The neglect of slavery as a specific focus, he argues, is the outcome of key shifts in the methods and concerns of comparative and historical sociologists. The first shift was toward “grand historical sociology,” a tradition that emerged in the mid-to late seventies and early eighties, led by scholars including Theda Skocpol, Dietrich Rueschemeyer, and Peter B. Evans. This tradition used historical process-tracing and case comparison to chart the emergence of the modern world system. Within this tradition, slavery was treated as “one mode of labor production [among many], along with East European serfdom and Western wage labor” (Patterson, this issue).
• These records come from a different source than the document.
/-- O45. For every running part with the reference enabled and a pulse at time t not before the latest time: in FREE_RUN
and HOLDOVER it begins an acquisition; in ACQUIRING a good interval short of the eighth raises the acquire count and
a bad one clears it; the eighth good interval in a row locks to it, with a frame start at t and the flag true, or
without one where a frame start came less than N/4 before; in LOCKED a pulse too early is a REF_GLITCH and changes
nothing else; a good one becomes the held period and issues the frame start at t with the flag true; the fourth bad
pulse in a row with a holdover limit raises REF_LOST, leaves LOCKED for ACQUIRING from HOLDOVER at the held period,
with a limit of 0 for ACQUIRING from FREE_RUN at the nominal period, and its frame start's flag is false (the
reading of log 8). With the reference disabled a pulse changes nothing but the latest time. Where a frame start is
issued, the next state is what frameStart makes of the state after the timer's transition
(FrameStartsBeginTheirWork). That the frame start of an alignment is not counted as one of the holdover it ends is
log 38 (DEDUCED). (R4, R5, R6, R8, R9, R12, R14, R16, log 8 (DEDUCED), log 38 (DEDUCED)) -/
def Obligations.ReferencePulsesComplete : Prop :=
  ∀ (s : State) (t : Nat), s.device = .running → s.now ≤ t →
    let x := s.timer
    let i := x.lastPulse.map fun p => t - p
    let starts (y : Timer) (raised : State → State) (flag : Bool) : Prop :=
      ∃ u, exec (.refPulse t) s = .next u ∧ u = (raised ({ s with now := t }.setTimer y)).frameStart t ∧
        u.timer = { y with lastFrameStart := t, counter := x.nextFrame, pendingFrame := none, timedFromRef := flag }
    (x.refEnable = false → exec (.refPulse t) s = .next { s with now := t }) ∧
    (x.refEnable = true →
      (x.state = .freeRun → exec (.refPulse t) s = .next ({ s with now := t }.setTimer
        { x with state := .acquiring, cameFrom := .freeRun, lastPulse := some t, acquireCount := 0,
                 lastInterval := none })) ∧
      (x.state = .holdover → exec (.refPulse t) s = .next ({ s with now := t }.setTimer
        { x with state := .acquiring, cameFrom := .holdover, lastPulse := some t, acquireCount := 0,
                 lastInterval := none })) ∧
      (x.state = .acquiring → x.expiryDue = false →
        (i.any (goodInterval (nominalPeriod x.rate)) = true → x.acquireCount < 7 →
          exec (.refPulse t) s = .next ({ s with now := t }.setTimer
            { x with lastInterval := i, lastPulse := some t, acquireCount := x.acquireCount + 1 })) ∧
        (i.any (goodInterval (nominalPeriod x.rate)) = false →
          exec (.refPulse t) s = .next ({ s with now := t }.setTimer
            { x with lastInterval := i, lastPulse := some t, acquireCount := 0 })) ∧
        (∀ d, i = some d → goodInterval (nominalPeriod x.rate) d = true → 7 ≤ x.acquireCount →
          let y : Timer :=
            { x with
              state := .locked, heldPeriod := d, lastInterval := some d, lastPulse := some t, acquireCount := 0,
              badRun := 0, holdoverCount := 0, expiryDue := false, lastFrameStart := t }
          (x.lastFrameStart + nominalPeriod x.rate / 4 ≤ t → starts y (State.raise · .refLocked) true) ∧
          (t < x.lastFrameStart + nominalPeriod x.rate / 4 →
            exec (.refPulse t) s = .next (({ s with now := t }.setTimer y).raise .refLocked)))) ∧
      (x.state = .locked →
        (t < x.lastFrameStart + (nominalPeriod x.rate - nominalPeriod x.rate / 8) →
          exec (.refPulse t) s = .next ({ s with now := t }.raise .refGlitch)) ∧
        (x.lastFrameStart + (nominalPeriod x.rate - nominalPeriod x.rate / 8) ≤ t →
          (∀ d, i = some d → goodInterval (nominalPeriod x.rate) d = true →
            starts { x with heldPeriod := d, lastInterval := some d, lastPulse := some t, badRun := 0 } id true) ∧
          (i.any (goodInterval (nominalPeriod x.rate)) = false → x.badRun < 3 →
            starts { x with lastInterval := i, lastPulse := some t, badRun := x.badRun + 1 } id true) ∧
          (i.any (goodInterval (nominalPeriod x.rate)) = false → 3 ≤ x.badRun → x.holdoverLimit ≠ 0 →
            starts
              { x with
                state := .acquiring, cameFrom := .holdover, unlockCause := .drift, acquireCount := 0, badRun := 0,
                holdoverCount := 0, localPeriod := x.heldPeriod, lastInterval := i, lastPulse := some t }
              (State.raise · .refLost) false) ∧
          (i.any (goodInterval (nominalPeriod x.rate)) = false → 3 ≤ x.badRun → x.holdoverLimit = 0 →
            starts
              { x with
                state := .acquiring, cameFrom := .freeRun, unlockCause := .drift, acquireCount := 0, badRun := 0,
                heldPeriod := nominalPeriod x.rate, localPeriod := nominalPeriod x.rate, lastInterval := i,
                lastPulse := some t } (State.raise · .refLost) false))))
Patterson clarifies that the problem extends beyond choice of methods and into the discipline’s baseline scholarly orientation. Slavery, he explains, “became entangled with changing ideological fads and fashions in sociology. Up to the 1960s, slavery was, indeed, considered an essential factor in explaining racism and the plight of black Americans and blacks generally.” But culture “became suspect among sociologists and the subject was largely dropped from sociological work on race and poverty” and excluded “as an explanatory factor in the study of race.” The topic of slavery was “smeared through a kind of intellectual guilt by association” with the culture of poverty approach, “among sociologists.” A view of slavery as “non-destructive of the social lives of the slaves” fitted neatly with the overall turn against cultural analysis in sociology in general and in the study of black life and poverty more specifically. “The fundamental issue at stake here is the misguided pseudo-liberal failure of sociologists, both those who work on present problems and historically oriented ones, to recognize one of the most tragic complexities of oppression. This is the fact that oppression works both externally and internally” (Patterson, this issue).

The second shift concerns presentism. Presentism is the dehistoricization of social phenomena, reflected in the temporal and regional parochialism of the papers published in the discipline’s leading journals, the vast majority of which “usually do not indicate any era, period, or time frame, and are written in the sociological present tense” (Patterson, this issue, quoting Steinmetz 2018). This style of analysis “conveys an image of the social world as being governed by unchanging universal laws and logics of necessity. The message is that the present is the same as the past, or that the past is simply not interesting …” (ibid.)

Slavery was one of the foundational institutions of western civilization. It was one of the foundational institutions of the United States. As the articles in this special issue of Theory and Society demonstrate, a fully historicized treatment of the subject, attendant to its specific manifestations and consequences, is Patterson’s bequest to us.